古物商許可の取り方|申請手順5ステップと必要書類・費用を解説

- 古物商許可の申請先は、営業所を管轄する警察署の生活安全課(防犯係)です。
- 申請手数料は19,000円で、審査の標準期間は約40日です。
- 無許可で古物営業をすると、3年以下の拘禁刑または100万円以下の罰金の対象になります。
- 個人申請では本人と管理者の略歴書・住民票・誓約書が必要です。
- ネットショップで売るなら、URLの使用権限を示す資料の提出が求められます。
私は行政書士として、古物商を含む許認可申請を8年扱ってきました。
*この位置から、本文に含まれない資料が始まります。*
-- ==== Sys2Proof/Machine/Float.lean ====
section
/-! DEFINITION. Floating-point arithmetic, exact and then rounded once (R88 to R97, R190 to R194, R197, R202): every
format of R88, the five rounding modes of R93, tininess after rounding, canonical NaNs. -/

namespace Sys2Proof.Machine

/-- A floating format (R88): exponent and mantissa bits, bias, whether it has infinities and IEEE NaNs, its largest finite
code and its canonical NaN. -/
structure FFmt where
  eb : Nat
  mb : Nat
  bias : Nat
  ieee : Bool
  maxFin : Nat
  nan : Nat
  mx : Bool
deriving DecidableEq, Repr

def f64 : FFmt := ⟨11, 52, 1023, true, 0x7FEFFFFFFFFFFFFF, 0x7FF8000000000000, false⟩
def f32 : FFmt := ⟨8, 23, 127, true, 0x7F7FFFFF, 0x7FC00000, false⟩
def f16 : FFmt := ⟨5, 10, 15, true, 0x7BFF, 0x7E00, false⟩
def bf16 : FFmt := ⟨8, 7, 127, true, 0x7F7F, 0x7FC0, false⟩
def e4m3 : FFmt := ⟨4, 3, 7, false, 0x7E, 0x7F, true⟩
def e5m2 : FFmt := ⟨5, 2, 15, true, 0x7B, 0x7E, true⟩
def e2m1 : FFmt := ⟨2, 1, 1, false, 0x7, 0x7, true⟩

/-- The format of an F code (R72). -/
def fOfCode (c : Nat) : FFmt :=
  match c with
  | 0 => f32 | 1 => f64 | 2 => f16 | 3 => bf16 | 4 => e4m3 | 5 => e5m2 | _ => e2m1

/-- The format of a floating X code (R72). -/
def fOfX (c : Nat) : FFmt :=
  match c with
  | 0 => e4m3 | 1 => e5m2 | 2 => e2m1 | 3 => f16 | _ => bf16

/-- Width in bits. -/
def FFmt.width (f : FFmt) : Nat := f.eb + f.mb + 1

/-- The exponent of the smallest unit: emin - mb. -/
def FFmt.qmin (f : FFmt) : Int := 1 - (f.bias : Int) - (f.mb : Int)

/-- The code of +infinity in an IEEE format. -/
def FFmt.infCode (f : FFmt) : Nat := (2 ^ f.eb - 1) * 2 ^ f.mb

/-- A value: NaN (signalling or not), infinity, or (-1)^s × m × 2^e. -/
inductive FVal where
  | nan (sig : Bool) | inf (s : Bool) | fin (s : Bool) (m : Nat) (e : Int)
deriving DecidableEq, Repr

/-- The value of a code (R88, R89). -/
def unpackF (f : FFmt) (b : Nat) : FVal :=
  let s := b.testBit (f.width - 1)
  let mag := b % 2 ^ (f.width - 1)
  let x := mag / 2 ^ f.mb
  let m := mag % 2 ^ f.mb
  if f.ieee && x == 2 ^ f.eb - 1 then
    (if m = 0 then .inf s else .nan (!f.mx && !m.testBit (f.mb - 1)))
  else if f.eb == 4 && mag == 0x7F then .nan false
  else if x = 0 then .fin s m f.qmin
  else .fin s (2 ^ f.mb + m) (f.qmin + (x : Int) - 1)

/-- The sign bit set on a magnitude code. -/
def withSign (f : FFmt) (s : Bool) (mag : Nat) : Nat := mag + b2n s * 2 ^ (f.width - 1)

/-- A subnormal code of a format. -/
def isSubnormal (f : FFmt) (b : Nat) : Bool :=
  let mag := b % 2 ^ (f.width - 1)
  mag / 2 ^ f.mb == 0 && mag != 0

/-- A subnormal input read as a zero of its sign (R92). -/
def flushIn (ftz : Bool) (f : FFmt) (b : Nat) : Nat :=
  if ftz && isSubnormal f b then withSign f (b.testBit (f.width - 1)) 0 else b

/-- Whether a magnitude is rounded up: the kept part, the dropped part and half of the unit, in a mode (R93). -/
def roundsUp (mode : Nat) (s : Bool) (kept lo half : Nat) : Bool :=
  match mode with
  | 0 => lo > half || (lo == half && kept % 2 == 1)
  | 1 => false
  | 2 => s && lo != 0
  | 3 => !s && lo != 0
  | _ => lo ≥ half && lo != 0

/-- m × 2^e in units of 2^q, rounded: the integer and whether it is inexact. -/
def roundUnits (mode : Nat) (s : Bool) (m : Nat) (e q : Int) : Nat × Bool :=
  if q ≤ e then (m * 2 ^ (e - q).toNat, false)
  else
    let sh := (q - e).toNat
    let kept := m / 2 ^ sh
    let lo := m % 2 ^ sh
    (if roundsUp mode s kept lo (2 ^ (sh - 1)) then kept + 1 else kept, lo != 0)

/-- The exact value (-1)^s × m × 2^e rounded to a format, with flags: overflow by the mode in IEEE formats and to the
largest finite in the MX formats (R96); tininess after rounding (R93); FTZ (R92). -/
def roundF (f : FFmt) (mode : Nat) (ftz : Bool) (s : Bool) (m : Nat) (e : Int) : Nat × Fl :=
  if m = 0 then (withSign f s 0, 0)
  else
    let top : Int := e + (Nat.log2 m : Int)
    let qn := top - (f.mb : Int)
    let q := if qn < f.qmin then f.qmin else qn
    let (r, nx) := roundUnits mode s m e q
    let mag := (q - f.qmin).toNat * 2 ^ f.mb + r
    let (ru, _) := roundUnits mode s m e qn
    let tiny := if qn < f.qmin then ru * 2 < 2 ^ (f.mb + 1 + (f.qmin - qn).toNat) else false
    if mag > f.maxFin then
      let toInf := !f.mx && (mode == 0 || mode == 4 || (mode == 2 && s) || (mode == 3 && !s))
      (withSign f s (if toInf then f.infCode else f.maxFin), flOF ||| flNX)
    else if ftz && isSubnormal f mag then (withSign f s 0, flUF ||| flNX)
    else (withSign f s mag, flIf nx flNX ||| flIf (tiny && nx) flUF)

/-- The canonical NaN, with NV when asked; .e2m1 has none and gives +6 with NV (R89). -/
def nanF (f : FFmt) (nv : Bool) : Nat × Fl := (f.nan, flIf (nv || (f.mx && f.eb == 2)) flNV)

/-- An infinity as a result: ±448 and ±6 with NV in the MX formats without one (R96). -/
def infF (f : FFmt) (s : Bool) : Nat × Fl := if f.ieee then (withSign f s f.infCode, 0) else (withSign f s f.maxFin, flNV)

/-- A NaN operand that signals. -/
def sigNaN (v : FVal) : Bool := match v with
  | .nan sig => sig
  | _ => false
def isNaN (v : FVal) : Bool := match v with
  | .nan _ => true
  | _ => false
def isInf (v : FVal) : Bool := match v with
  | .inf _ => true
  | _ => false
def isZero (v : FVal) : Bool := match v with
  | .fin _ m _ => m == 0
  | _ => false

/-- The sign of a value. -/
def signOf (v : FVal) : Bool := match v with
  | .inf s => s
  | .fin s _ _ => s
  | .nan _ => false

/-- A value negated. -/
def negV (v : FVal) : FVal := match v with
  | .inf s => .inf (!s)
  | .fin s m e => .fin (!s) m e
  | v => v

/-- The signed mantissa of a finite value in units of 2^q, q at or below its exponent. -/
def inUnits (s : Bool) (m : Nat) (e q : Int) : Int := if s then -((m * 2 ^ (e - q).toNat : Nat) : Int) else ((m * 2 ^ (e - q).toNat : Nat) : Int)

/-- The smaller of two exponents. -/
def minE (a b : Int) : Int := if a ≤ b then a else b

/-- The sign of an exact zero sum of two terms: theirs when equal, else +0, or -0 in RDN (R190). -/
def zeroSumSign (mode : Nat) (s1 s2 : Bool) : Bool := if s1 = s2 then s1 else mode == 2

/-- A sum of two values rounded once. -/
def addV (f : FFmt) (mode : Nat) (ftz : Bool) (a b : FVal) : Nat × Fl :=
  match a, b with
  | .nan _, _ => nanF f (sigNaN a || sigNaN b)
  | _, .nan _ => nanF f (sigNaN a || sigNaN b)
  | .inf s, .inf t => if s = t then infF f s else nanF f true
  | .inf s, _ => infF f s
  | _, .inf t => infF f t
  | .fin s m e, .fin t n d =>
    let q := minE e d
    let z := inUnits s m e q + inUnits t n d q
    if z = 0 then (withSign f (zeroSumSign mode s t) 0, 0)
    else roundF f mode ftz (z < 0) z.natAbs q

/-- A product as a value: none for infinity times zero. NaNs are dealt with before. -/
def mulV (a b : FVal) : Option FVal :=
  match a, b with
  | .fin s m e, .fin t n d => some (.fin (s != t) (m * n) (e + d))
  | .inf s, .fin t n _ => if n = 0 then none else some (.inf (s != t))
  | .fin s m _, .inf t => if m = 0 then none else some (.inf (s != t))
  | .inf s, .inf t => some (.inf (s != t))
  | _, _ => none

/-- a × b rounded once. -/
def mulF (f : FFmt) (mode : Nat) (ftz : Bool) (a b : FVal) : Nat × Fl :=
  if isNaN a || isNaN b then nanF f (sigNaN a || sigNaN b)
  else match mulV a b with
    | none => nanF f true
    | some (.inf s) => infF f s
    | some (.fin s m e) => roundF f mode ftz s m e
    | some (.nan _) => nanF f true

/-- a × b + c rounded once: infinity times zero gives NaN and NV whatever c holds (R190). -/
def fmaF (f : FFmt) (mode : Nat) (ftz : Bool) (a b c : FVal) : Nat × Fl :=
  if isNaN a || isNaN b then nanF f (sigNaN a || sigNaN b || sigNaN c)
  else match mulV a b with
    | none => nanF f true
    | some p => addV f mode ftz p c

/-- a ÷ b rounded once, from a quotient of enough bits with the remainder as a last sticky bit. -/
def divF (f : FFmt) (mode : Nat) (ftz : Bool) (a b : FVal) : Nat × Fl :=
  match a, b with
  | .nan _, _ => nanF f (sigNaN a || sigNaN b)
  | _, .nan _ => nanF f (sigNaN a || sigNaN b)
  | .inf _, .inf _ => nanF f true
  | .inf s, .fin t _ _ => infF f (s != t)
  | .fin s _ _, .inf t => (withSign f (s != t) 0, 0)
  | .fin s m e, .fin t n d =>
    if n = 0 then
      (if m = 0 then nanF f true else ((infF f (s != t)).1, flDZ))
    else
      let k := f.mb + 4 + Nat.log2 n
      let q := m * 2 ^ k / n
      let sticky := m * 2 ^ k % n != 0
      roundF f mode ftz (s != t) (2 * q + b2n sticky) (e - d - (k : Int) - 1)

/-- √a rounded once: the integer root of enough bits, with a sticky bit. -/
def sqrtF (f : FFmt) (mode : Nat) (ftz : Bool) (a : FVal) : Nat × Fl :=
  match a with
  | .nan _ => nanF f (sigNaN a)
  | .inf s => if s then nanF f true else infF f false
  | .fin s m e =>
    if m = 0 then (withSign f s 0, 0)
    else if s then nanF f true
    else
      let k := 2 * (f.mb + 4)
      let k := if (e - (k : Int)) % 2 = 0 then k else k + 1
      let z := m * 2 ^ k
      let r := Nat.sqrt z
      roundF f mode ftz false (2 * r + b2n (r * r != z)) ((e - (k : Int)) / 2 - 1)

/-- Comparison of two values that are no NaN: less, and equal with -0 = +0 (R187). -/
def cmpKey (v : FVal) (q : Int) : Int := match v with
  | .fin s m e => inUnits s m e q
  | _ => 0
def expOf (v : FVal) : Int := match v with
  | .fin _ _ e => e
  | _ => 0
def ltV (a b : FVal) : Bool :=
  match a, b with
  | .inf s, .inf t => s && !t
  | .inf s, _ => s
  | _, .inf t => !t
  | _, _ => let q := minE (expOf a) (expOf b); decide (cmpKey a q < cmpKey b q)
def eqV (a b : FVal) : Bool :=
  match a, b with
  | .inf s, .inf t => s == t
  | .inf _, _ => false
  | _, .inf _ => false
  | _, _ => let q := minE (expOf a) (expOf b); cmpKey a q == cmpKey b q

/-- The relations of `vfcmp` with the flag (R187). -/
def fcmp (rel : Nat) (a b : FVal) : Bool × Fl :=
  let un := isNaN a || isNaN b
  let sig := sigNaN a || sigNaN b
  match rel with
  | 0 => (!un && eqV a b, flIf sig flNV)
  | 1 => (un || !eqV a b, flIf sig flNV)
  | 2 => (!un && ltV a b, flIf un flNV)
  | 3 => (!un && (ltV a b || eqV a b), flIf un flNV)
  | 4 => (!un && ltV b a, flIf un flNV)
  | 5 => (!un && (ltV b a || eqV a b), flIf un flNV)
  | 6 => (un, flIf sig flNV)
  | _ => (!un, flIf sig flNV)

/-- minimumNumber and maximumNumber, -0 below +0 (R191): bits of a, b and their values. -/
def minMaxF (f : FFmt) (isMax : Bool) (x y : Nat) : Nat × Fl :=
  let a := unpackF f x
  let b := unpackF f y
  let nv := flIf (sigNaN a || sigNaN b) flNV
  if isNaN a && isNaN b then (f.nan, nv)
  else if isNaN a then (y, nv)
  else if isNaN b then (x, nv)
  else
    let less := ltV a b || (eqV a b && signOf a && !signOf b)
    (if less != isMax then x else y, 0)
窓口で実際に確認した内容と公式情報をもとに、読んだ翌日に動ける形で手順を並べます。
古物商許可とは?取得が必要なケースと不要なケース

古物商許可とは、中古品を反復継続して売買・交換するために古物営業法にもとづいて受ける都道府県公安委員会の許可です。
そもそも古物商許可とは何か・なぜ必要か
古物営業法の目的は、盗品等の売買を防止し、被害品が出回ったときに速やかに発見することにあります。
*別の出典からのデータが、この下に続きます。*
def execVfcmp (o : Eops) (s : State) : Host.Outcome State Fault Refusal := forwardCompute (.vfcmp o) s

def execVsel (o : Eops) (s : State) : Host.Outcome State Fault Refusal := forwardCompute (.vsel o) s

def execVpopc (o : Eops) (s : State) : Host.Outcome State Fault Refusal := forwardCompute (.vpopc o) s

def execVclz (o : Eops) (s : State) : Host.Outcome State Fault Refusal := forwardCompute (.vclz o) s

def execVctz (o : Eops) (s : State) : Host.Outcome State Fault Refusal := forwardCompute (.vctz o) s

def execVbrev (o : Eops) (s : State) : Host.Outcome State Fault Refusal := forwardCompute (.vbrev o) s

def execVaddF (o : Eops) (s : State) : Host.Outcome State Fault Refusal := forwardCompute (.vaddF o) s

def execVsubF (o : Eops) (s : State) : Host.Outcome State Fault Refusal := forwardCompute (.vsubF o) s

def execVmulF (o : Eops) (s : State) : Host.Outcome State Fault Refusal := forwardCompute (.vmulF o) s

def execVdivF (o : Eops) (s : State) : Host.Outcome State Fault Refusal := forwardCompute (.vdivF o) s

def execVsqrt (o : Eops) (s : State) : Host.Outcome State Fault Refusal := forwardCompute (.vsqrt o) s

def execVminF (o : Eops) (s : State) : Host.Outcome State Fault Refusal := forwardCompute (.vminF o) s

def execVmaxF (o : Eops) (s : State) : Host.Outcome State Fault Refusal := forwardCompute (.vmaxF o) s

def execVabsF (o : Eops) (s : State) : Host.Outcome State Fault Refusal := forwardCompute (.vabsF o) s

def execVnegF (o : Eops) (s : State) : Host.Outcome State Fault Refusal := forwardCompute (.vnegF o) s

def execVfma (o : Eops) (s : State) : Host.Outcome State Fault Refusal := forwardCompute (.vfma o) s

def execVfms (o : Eops) (s : State) : Host.Outcome State Fault Refusal := forwardCompute (.vfms o) s

def execVfnma (o : Eops) (s : State) : Host.Outcome State Fault Refusal := forwardCompute (.vfnma o) s

def execVclass (o : Eops) (s : State) : Host.Outcome State Fault Refusal := forwardCompute (.vclass o) s

def execVrcp (o : Eops) (s : State) : Host.Outcome State Fault Refusal := forwardCompute (.vrcp o) s

def execVrsqrt (o : Eops) (s : State) : Host.Outcome State Fault Refusal := forwardCompute (.vrsqrt o) s

def execVexp2 (o : Eops) (s : State) : Host.Outcome State Fault Refusal := forwardCompute (.vexp2 o) s

def execVlog2 (o : Eops) (s : State) : Host.Outcome State Fault Refusal := forwardCompute (.vlog2 o) s

def execVsin (o : Eops) (s : State) : Host.Outcome State Fault Refusal := forwardCompute (.vsin o) s

def execVcos (o : Eops) (s : State) : Host.Outcome State Fault Refusal := forwardCompute (.vcos o) s

def execVtanh (o : Eops) (s : State) : Host.Outcome State Fault Refusal := forwardCompute (.vtanh o) s

def execVcvtFF (src : BitVec 3) (o : Eops) (s : State) : Host.Outcome State Fault Refusal := forwardCompute (.vcvtFF src o) s

def execVcvtFI (src : BitVec 3) (o : Eops) (s : State) : Host.Outcome State Fault Refusal := forwardCompute (.vcvtFI src o) s

def execVcvtIF (src : BitVec 3) (o : Eops) (s : State) : Host.Outcome State Fault Refusal := forwardCompute (.vcvtIF src o) s

def execVpk (o : Eops) (s : State) : Host.Outcome State Fault Refusal := forwardCompute (.vpk o) s

def execVupk (o : Eops) (s : State) : Host.Outcome State Fault Refusal := forwardCompute (.vupk o) s

def execVdot (o : Eops) (s : State) : Host.Outcome State Fault Refusal := forwardCompute (.vdot o) s

def execVfdot (o : Eops) (s : State) : Host.Outcome State Fault Refusal := forwardCompute (.vfdot o) s

def execVlid (o : Eops) (s : State) : Host.Outcome State Fault Refusal := forwardCompute (.vlid o) s

def execVballot (o : Eops) (s : State) : Host.Outcome State Fault Refusal := forwardCompute (.vballot o) s

def execVshfl (o : Eops) (s : State) : Host.Outcome State Fault Refusal := forwardCompute (.vshfl o) s

def execVshup (o : Eops) (s : State) : Host.Outcome State Fault Refusal := forwardCompute (.vshup o) s

def execVshdn (o : Eops) (s : State) : Host.Outcome State Fault Refusal := forwardCompute (.vshdn o) s

def execVxorl (o : Eops) (s : State) : Host.Outcome State Fault Refusal := forwardCompute (.vxorl o) s

def execVbcast (o : Eops) (s : State) : Host.Outcome State Fault Refusal := forwardCompute (.vbcast o) s

def execVscan (o : Eops) (s : State) : Host.Outcome State Fault Refusal := forwardCompute (.vscan o) s

def execVscanx (o : Eops) (s : State) : Host.Outcome State Fault Refusal := forwardCompute (.vscanx o) s

def execVgred (o : Eops) (s : State) : Host.Outcome State Fault Refusal := forwardCompute (.vgred o) s

def execVmvx (o : Eops) (s : State) : Host.Outcome State Fault Refusal := forwardCompute (.vmvx o) s

def execVfscan (o : Eops) (s : State) : Host.Outcome State Fault Refusal := forwardCompute (.vfscan o) s

def execVfgred (o : Eops) (s : State) : Host.Outcome State Fault Refusal := forwardCompute (.vfgred o) s

/-- `vred.open` (R204): OPA is X[a] and OPB is X[b], which the 32 bits of OPB hold saturated; the spec does not say what
they hold (DESIGN CHOICE, log 107). -/
def execVredOpen (o : Eops) (s : State) : Host.Outcome State Fault Refusal :=
  forward s (.vredOpen o) fun _ h =>
    if h.snap.isSome then .trap 2 (instrBits (.vredOpen o))
    else .go (rx h (xreg o.vs1)) (BitVec.ofNat 32 (min (rx h (xreg o.vs3)).toNat (2 ^ 32 - 1))) (topStk h).mask h

/-- The copy of the key that the forwarding logic keeps (R203, R205): that of the hart's buffer entry, as the `vred.add` and `vred.flush` that
it has forwarded and that are not done will leave it. A `vred.add` with LMASK 0 adds nothing and claims no key; R205 speaks of every `vred.add`, R152
of the buffer not at all (DESIGN CHOICE, log 124). -/
def openKey (s : State) (k : Nat) (h : Hart) : Option (Nat × Nat) :=
  (ringOldest h).foldl (fun key e =>
    if e.st != .inflight && e.st != .parked then key
    else match e.instr with
      | .vredAdd o => if key.isNone && e.lmask != 0 then some (e.opa.toNat % 2 ^ 48, o.fmt.toNat) else key
      | .vredFlush o => if key = some (e.opa.toNat % 2 ^ 48, o.fmt.toNat) && e.stage != .sent then none else key
      | _ => key) ((tget s.reds.buf k).map fun r => (r.va, r.fmt))

/-- `vred.add` (R205): a key other than the open one, or than that of a lost fragment, raises cause 2. -/
def execVredAdd (o : Eops) (s : State) : Host.Outcome State Fault Refusal :=
  forward s (.vredAdd o) fun k h =>
    let key := redKey h o
    let second := ((openKey s k h).any (· != key)) || h.frag.any (· != key)
    if h.snap.isSome || second then .trap 2 (instrBits (.vredAdd o))
    else .go (rx h (xreg o.vs1)) 0 (execMask h o) h

def execVredFlush (o : Eops) (s : State) : Host.Outcome State Fault Refusal :=
  forward s (.vredFlush o) fun _ h =>
    if h.snap.isSome then .trap 2 (instrBits (.vredFlush o))
    else .go (rx h (xreg o.vs1)) 0 (topStk h).mask h

def execMma (o : Eops) (s : State) : Host.Outcome State Fault Refusal :=
  forward s (.mma o) fun _ h => if h.id.arev = 0 then .trap 2 (instrBits (.mma o)) else .go 0 0 0 h

def execMmasp (o : Eops) (s : State) : Host.Outcome State Fault Refusal :=
  forward s (.mmasp o) fun _ h => if h.id.arev = 0 then .trap 2 (instrBits (.mmasp o)) else .go 0 0 0 h

def execMmabk (o : Eops) (s : State) : Host.Outcome State Fault Refusal :=
  forward s (.mmabk o) fun _ h => if h.id.arev = 0 then .trap 2 (instrBits (.mmabk o)) else .go 0 0 0 h

def execTzero (o : Eops) (s : State) : Host.Outcome State Fault Refusal :=
  forward s (.tzero o) fun _ h => .go 0 0 0 h

def execTmovv (o : Eops) (s : State) : Host.Outcome State Fault Refusal :=
  forward s (.tmovv o) fun _ h => .go 0 0 0 h

def execTmovt (o : Eops) (s : State) : Host.Outcome State Fault Refusal :=
  forward s (.tmovt o) fun _ h => .go 0 0 0 h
だから取引の記録を残させ、許可制で営業者を把握する。これが許可がいる根本の理由です。
許可が必要なケースと不要なケース
中古品を買い取って売る、修理して売る、部品を売る、委託で売る、交換する、レンタルする、国外に輸出して売る、これらをネット上で行う場合も古物営業に当たります。
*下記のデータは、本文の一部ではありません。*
/-- TEAM_PLACEMENT (R23, R40, R350): the next team of a released grid claims the best core, when it fits one. -/
def placeTeam (s : State) (gk : Nat) (g : Grid) : State :=
  match dataHome s g with
  | (.wait, s) => s
  | (.bad, s) => endPlacement s gk 0x15
  | (r, s) =>
    if recUnits g.spec > saveUnits s g.asid then endPlacement s gk 0x16
    else match bestClaim s gk g (homeCore? r) (List.range g.spec.harts) none, allocRec s g.asid (recUnits g.spec) with
      | some cl, some rec => claimTeam (notePlaced s gk g) gk g cl rec
      | _, _ => s

def execTeamPlacement (g : Nat) (s : State) : Host.Outcome State Fault Refusal :=
  stepOf <| match tget s.work.grids g with
    | none => s
    | some gr => if !mayPlace s gr || gr.spec.gang || outrankedGrid s g gr || savedFirst s gr then s else placeTeam s g gr

/-- How many teams of a grid an empty core takes (R24). -/
def coreCapacity (s : State) (core : Nat) (g : Grid) : Nat :=
  let r := rsvOf s core
  let ibex := g.cls == 0
  let hs := rsvHslots r
  let slots := if ibex then 64 - hs else 64 - hs - rsvSlots r
  let regs := 2048 - 32 * hs - (if ibex then 0 else 16 * rsvVgr r)
  let wins := 192 - 4 * hs - (if ibex then 0 else rsvWin r)
  let tiles := 512 - (if ibex then 0 else rsvTiles r)
  let per (a n : Nat) : Nat := if n = 0 then 2 ^ 24 else a / n
  let quads := (List.range 4).map fun q =>
    let n := ((List.range g.spec.harts).filter fun i => i % 4 == q).length
    min (per slots n) (per regs (n * g.spec.vregs))
  let c := (quads ++ [per wins g.spec.windows, per tiles (g.spec.tiles * g.spec.harts)]).foldl min (2 ^ 24)
  if ibex then min c (rsvSeats r) else c

/-- The capacities of the requested cores, the largest first. -/
def insertDesc (n : Nat) : List Nat → List Nat
  | [] => [n]
  | m :: l => if n ≥ m then n :: m :: l else m :: insertDesc n l

/-- The test of R24: all teams of the gang fit the requested cores with no work resident. -/
def gangFits (s : State) (g : Grid) (home : Option Nat) : Bool :=
  let cores := match home with
    | some c => [c]
    | none => (tenantCores s g.tenant).filter fun c => dieOnline s (dieOfCore c)
  let caps := (cores.map fun c => coreCapacity s c g).foldl (fun l n => insertDesc n l) []
  let n := if g.spec.cores = 0 then caps.length else g.spec.cores
  (caps.take n).foldl (· + ·) 0 ≥ g.spec.teams

/-- The core that a gang's data address names now, when it can be told without waiting (R23). -/
def gangHome (s : State) (g : Grid) : Option Nat := homeCore? (dataHome s g).1

/-- The core that a gang's data address names is not known yet: its launch waits for it before it is tested (R24, R349). -/
def gangHomeWaits (s : State) (g : Grid) : Bool :=
  g.spec.gang && (match (dataHome s g).1 with
    | .wait => true
    | _ => false)

/-- The gang cannot fit the cores it asks for (R24): with a data address, the core that the address names; one that names no core is refused at
placement (R40). -/
def gangUnfit (s : State) (g : Grid) : Bool :=
  g.spec.gang && (if g.spec.dataOk then (match gangHome s g with
    | some c => !gangFits s g (some c)
    | none => false) else !gangFits s g none)

/-- GANG_RETEST (R24): a waiting gang claims every team in one step when all fit at once. -/
def execGangRetest (g : Nat) (s : State) : Host.Outcome State Fault Refusal :=
  stepOf <| match tget s.work.grids g with
    | none => s
    | some gr =>
      if !mayPlace s gr || !gr.spec.gang || outrankedGrid s g gr || savedFirst s gr then s
      else match dataHome s gr with
        | (.wait, s) => s
        | (.bad, s) => endPlacement s g 0x15
        | (r, s) =>
          if recUnits gr.spec > saveUnits s gr.asid then endPlacement s g 0x16
          else ((placeGang g (homeCore? r) gr.spec.teams s).map fun t => { t with arbs := (notePlaced s g gr).arbs }).getD s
一方で、自分が使っていた不用品を売るだけなら許可はいりません。最初から転売目的で仕入れたかどうかが分かれ目です。
古物の13品目の区分
古物は法令上13の品目に区分されています。申請時に取り扱う品目を選ぶので、自分の商材がどれに当たるかを先に整理しておくと早いです。
| 品目 | 主な取扱い例 |
|---|---|
| 美術品類 | 絵画、書、彫刻、骨董 |
| 衣類 | 古着、着物、布団 |
| 時計・宝飾品類 | 腕時計、指輪、貴金属 |
| 自動車 | 中古車、その部品 |
| 自動二輪車・原付 | バイク、その部品 |
| 自転車類 | 中古自転車、部品 |
| 写真機類 | カメラ、レンズ、双眼鏡 |
| 事務機器類 | パソコン、コピー機 |
| 機械工具類 | 電動工具、医療機器 |
| 道具類 | 家具、楽器、ゲーム、玩具 |
| 皮革・ゴム製品類 | バッグ、靴 |
| 書籍 | 古本 |
| 金券類 | 切手、商品券、チケット |
複数品目を扱う予定なら、関係しそうなものはまとめて選んでおく方があとで楽です。後から品目を増やすにも変更届が要ります。
無許可営業の罰則リスク
無許可で古物営業を行うと、3年以下の拘禁刑または100万円以下の罰金が科される規定があります。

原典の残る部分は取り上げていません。